SUPPLIED RECORDS Start Marker
-- ==== Sys2Proof/Syntax.lean ====
section
/-! DEFINITION. The instructions and events of the Flaore B4: one constructor per row of spec/opcode_table.json.
The instructions of the opcode map (R222) come first, each with the operands its encoding holds; the events of the
device follow. -/

namespace Sys2Proof
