-- ==== Sys2Proof/Decode.lean ====
section
/-! DEFINITION. Decoding and encoding (spec/10 R210 to R224, and the field rows of spec/12 to spec/15). -/

namespace Sys2Proof

/-- The fields of one instruction (R216). `hi` is bits 63:40 of the first 64 bits; `ext` is the payload above
them, EXT32 zero-extended in the L format, and zero in the 64-bit formats. -/
structure Raw where
  len : BitVec 2
  maj : BitVec 6
  d : BitVec 6
  a : BitVec 6
  b : BitVec 6
  min : BitVec 6
  ty : BitVec 4
  q : BitVec 4
  hi : BitVec 24
  ext : BitVec 64
  deriving DecidableEq, Repr

/-- How many bytes LEN gives an instruction; 11 counts four (R210, R270). -/
def lenBytes (l : BitVec 2) : Nat :=
  match l.toNat with
  | 0 => 8
  | 1 => 12
  | 2 => 16
  | _ => 4

/-- The fields of the instruction whose first bits are `w`; what lies above its length is not read. -/
def Raw.ofWord (w : BitVec 128) : Raw where
  len := w.extractLsb' 0 2
  maj := w.extractLsb' 2 6
  d := w.extractLsb' 8 6
  a := w.extractLsb' 14 6
  b := w.extractLsb' 20 6
  min := w.extractLsb' 26 6
  ty := w.extractLsb' 32 4
  q := w.extractLsb' 36 4
  hi := w.extractLsb' 40 24
  ext :=
    if w.extractLsb' 0 2 = 2 then w.extractLsb' 64 64
    else if w.extractLsb' 0 2 = 1 then (w.extractLsb' 64 32).setWidth 64
    else 0

/-- The first 64 bits of an instruction, which TRAPVAL holds for an illegal one (R213). -/
def Raw.low (r : Raw) : BitVec 64 :=
  r.hi ++ r.q ++ r.ty ++ r.min ++ r.b ++ r.a ++ r.d ++ r.maj ++ r.len

/-- The bits of an instruction, the first word lowest. -/
def Raw.toWord (r : Raw) : BitVec 128 := r.ext ++ r.low

/-! ### Codes of the named fields (R218 to R220) -/

/-- TY (R219). -/
def Ty.ofCode (c : BitVec 4) : Ty :=
  match c.toNat with
  | 0 => .i8 | 1 => .i16 | 2 => .i32 | 3 => .i64
  | 4 => .n8 | 5 => .n16 | 6 => .n32 | 7 => .n64
  | 8 => .f32 | 9 => .f16 | 10 => .bf16 | 11 => .e4m3
  | 12 => .e5m2 | 13 => .e3m2 | 14 => .e2m3 | _ => .e2m1

def Ty.code : Ty → BitVec 4
  | .i8 => 0 | .i16 => 1 | .i32 => 2 | .i64 => 3
  | .n8 => 4 | .n16 => 5 | .n32 => 6 | .n64 => 7
  | .f32 => 8 | .f16 => 9 | .bf16 => 10 | .e4m3 => 11
  | .e5m2 => 12 | .e3m2 => 13 | .e2m3 => 14 | .e2m1 => 15

/-- SCOPE (R220). -/
def Scope.ofCode (c : BitVec 3) : Scope :=
  match c.toNat with
  | 0 => .cx | 1 => .co | 2 => .cl | 3 => .fd | 4 => .dv | 5 => .nd | 6 => .pd | _ => .sy

def Scope.code : Scope → BitVec 3
  | .cx => 0 | .co => 1 | .cl => 2 | .fd => 3 | .dv => 4 | .nd => 5 | .pd => 6 | .sy => 7

def Kind.code : Kind → BitVec 2
  | .none => 0 | .mx => 1 | .ws => 2

/-- The scaling kind of a two-bit field; 3 is illegal (R169). -/
def kind2? (c : BitVec 2) : Option Kind :=
  match c.toNat with
  | 0 => some .none
  | 1 => some .mx
  | 2 => some .ws
  | _ => none

/-- A field that must name a g register (R218). -/
def gReg? (f : BitVec 6) : Option GReg := if f.toNat < 32 then some (f.setWidth 5) else none
def gEnc (r : GReg) : BitVec 6 := r.setWidth 6

/-- A field that must name a p register. -/
def pReg? (f : BitVec 6) : Option PReg :=
  if 32 ≤ f.toNat ∧ f.toNat < 48 then some (f.setWidth 4) else none
def pEnc (r : PReg) : BitVec 6 := 2#2 ++ r

/-- A field that must name a v register. -/
def vReg? (f : BitVec 6) : Option VReg := if 48 ≤ f.toNat then some (f.setWidth 4) else none
def vEnc (r : VReg) : BitVec 6 := 3#2 ++ r

/-- The A field of `pmov`: a g register, or a p register (R258). -/
def gpReg? (f : BitVec 6) : Option (Bool × GReg) :=
  if f.toNat < 32 then some (true, f.setWidth 5)
  else if f.toNat < 48 then some (false, (f.setWidth 4).setWidth 5) else none
def gpEnc (fromG : Bool) (a : GReg) : BitVec 6 := if fromG then a.setWidth 6 else 2#2 ++ a.setWidth 4

/-- A mask number, or a part, in bits 2:0 with zero above (R319, R327). -/
def kField? (f : BitVec 6) : Option (BitVec 3) := if f.toNat < 8 then some (f.setWidth 3) else none
def kEnc (k : BitVec 3) : BitVec 6 := k.setWidth 6

/-- An accumulator tile in bits 1:0 with zero above (R218). -/
def accField? (f : BitVec 6) : Option AccReg := if f.toNat < 4 then some (f.setWidth 2) else none
def accEnc (a : AccReg) : BitVec 6 := a.setWidth 6

/-- A four-bit number with zero above: the count of `tlda` and `tsta` (R334). -/
def raw4? (f : BitVec 6) : Option (BitVec 4) := if f.toNat < 16 then some (f.setWidth 4) else none
def raw4Enc (n : BitVec 4) : BitVec 6 := n.setWidth 6

/-- A second type in C[3:0] (R265, R328). -/
def tyField? (f : BitVec 6) : Option Ty := if f.toNat < 16 then some (Ty.ofCode (f.setWidth 4)) else none
def tyEnc (t : Ty) : BitVec 6 := t.code.setWidth 6

/-- g0, g8, g16 or g24 (`ldq8`, `stq8`; R274). -/
def g8? (f : BitVec 6) : Option (BitVec 2) :=
  if f.toNat < 32 ∧ f.toNat % 8 = 0 then some (f.extractLsb' 3 2) else none
def g8Enc (g : BitVec 2) : BitVec 6 := 0#1 ++ g ++ 0#3

/-- An even g register (`aacc`; R281). -/
def g2? (f : BitVec 6) : Option (BitVec 4) :=
  if f.toNat < 32 ∧ f.toNat % 2 = 0 then some (f.extractLsb' 1 4) else none
def g2Enc (g : BitVec 4) : BitVec 6 := 0#1 ++ g ++ 0#1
SUPPLIED RECORDS End Marker
WHAT TO WORK ON -> Work out how many lines in the records above hold the string "VReg", then give only that count.

RESPONSE AREA -> 2